[Exercise objective] What follows is a listing. Write it all out exactly.

┌─ Records for processing

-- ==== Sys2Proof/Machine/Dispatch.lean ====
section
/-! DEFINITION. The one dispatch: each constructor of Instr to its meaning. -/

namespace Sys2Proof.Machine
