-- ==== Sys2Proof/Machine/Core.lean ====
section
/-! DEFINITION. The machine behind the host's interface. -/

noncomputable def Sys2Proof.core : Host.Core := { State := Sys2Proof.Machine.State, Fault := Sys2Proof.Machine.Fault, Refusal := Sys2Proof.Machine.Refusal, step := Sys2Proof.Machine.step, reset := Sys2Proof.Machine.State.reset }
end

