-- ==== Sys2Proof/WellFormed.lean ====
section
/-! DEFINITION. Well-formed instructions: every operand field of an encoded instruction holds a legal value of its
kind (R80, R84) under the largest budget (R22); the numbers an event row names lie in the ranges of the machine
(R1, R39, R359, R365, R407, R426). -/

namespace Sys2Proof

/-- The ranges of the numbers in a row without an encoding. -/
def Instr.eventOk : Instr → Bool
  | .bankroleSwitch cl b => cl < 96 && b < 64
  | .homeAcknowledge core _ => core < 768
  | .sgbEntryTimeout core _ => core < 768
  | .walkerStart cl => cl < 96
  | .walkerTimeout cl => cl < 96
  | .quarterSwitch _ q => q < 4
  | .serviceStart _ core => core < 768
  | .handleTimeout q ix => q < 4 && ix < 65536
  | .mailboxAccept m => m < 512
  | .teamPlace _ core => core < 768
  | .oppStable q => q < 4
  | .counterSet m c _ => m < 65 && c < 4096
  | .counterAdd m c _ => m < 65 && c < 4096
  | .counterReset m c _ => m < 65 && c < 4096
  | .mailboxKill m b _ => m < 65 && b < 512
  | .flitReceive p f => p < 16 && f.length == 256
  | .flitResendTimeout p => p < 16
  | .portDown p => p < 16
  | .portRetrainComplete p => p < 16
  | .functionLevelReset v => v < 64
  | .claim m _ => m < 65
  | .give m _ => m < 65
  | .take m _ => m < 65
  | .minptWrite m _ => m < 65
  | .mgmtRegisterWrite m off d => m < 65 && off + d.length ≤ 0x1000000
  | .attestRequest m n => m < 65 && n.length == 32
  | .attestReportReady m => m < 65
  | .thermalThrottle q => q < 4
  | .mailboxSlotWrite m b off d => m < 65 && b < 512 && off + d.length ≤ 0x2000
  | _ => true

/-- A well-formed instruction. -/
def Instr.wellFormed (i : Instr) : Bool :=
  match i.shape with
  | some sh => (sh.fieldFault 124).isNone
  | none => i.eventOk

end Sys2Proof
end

└─

[Task solution]
-- ==== Sys2Proof/Machine/Dispatch.lean ====
section
/-! DEFINITION. The one dispatch: each constructor of Instr to its meaning. -/

namespace Sys2Proof.Machine
-- ==== Sys2Proof/Machine/Core.lean ====
section
/-! DEFINITION. The machine behind the host's interface. -/

noncomputable def Sys2Proof.core : Host.Core := { State := Sys2Proof.Machine.State, Fault := Sys2Proof.Machine.Fault, Refusal := Sys2Proof.Machine.Refusal, step := Sys2Proof.Machine.step, reset := Sys2Proof.Machine.State.reset }
end

-- ==== Sys2Proof/WellFormed.lean ====
section
/-! DEFINITION. Well-formed instructions: every operand field of an encoded instruction holds a legal value of its
kind (R80, R84) under the largest budget (R22); the numbers an event row names lie in the ranges of the machine
(R1, R39, R359, R365, R407, R426). -/

namespace Sys2Proof

/-- The ranges of the numbers in a row without an encoding. -/
def Instr.eventOk : Instr → Bool
  | .bankroleSwitch cl b => cl < 96 && b < 64
  | .homeAcknowledge core _ => core < 768
  | .sgbEntryTimeout core _ => core < 768
  | .walkerStart cl => cl < 96
  | .walkerTimeout cl => cl < 96
  | .quarterSwitch _ q => q < 4
  | .serviceStart _ core => core < 768
  | .handleTimeout q ix => q < 4 && ix < 65536
  | .mailboxAccept m => m < 512
  | .teamPlace _ core => core < 768
  | .oppStable q => q < 4
  | .counterSet m c _ => m < 65 && c < 4096
  | .counterAdd m c _ => m < 65 && c < 4096
  | .counterReset m c _ => m < 65 && c < 4096
  | .mailboxKill m b _ => m < 65 && b < 512
  | .flitReceive p f => p < 16 && f.length == 256
  | .flitResendTimeout p => p < 16
  | .portDown p => p < 16
  | .portRetrainComplete p => p < 16
  | .functionLevelReset v => v < 64
  | .claim m _ => m < 65
  | .give m _ => m < 65
  | .take m _ => m < 65
  | .minptWrite m _ => m < 65
  | .mgmtRegisterWrite m off d => m < 65 && off + d.length ≤ 0x1000000
  | .attestRequest m n => m < 65 && n.length == 32
  | .attestReportReady m => m < 65
  | .thermalThrottle q => q < 4
  | .mailboxSlotWrite m b off d => m < 65 && b < 512 && off + d.length ≤ 0x2000
  | _ => true

/-- A well-formed instruction. -/
def Instr.wellFormed (i : Instr) : Bool :=
  match i.shape with
  | some sh => (sh.fieldFault 124).isNone
  | none => i.eventOk

end Sys2Proof
end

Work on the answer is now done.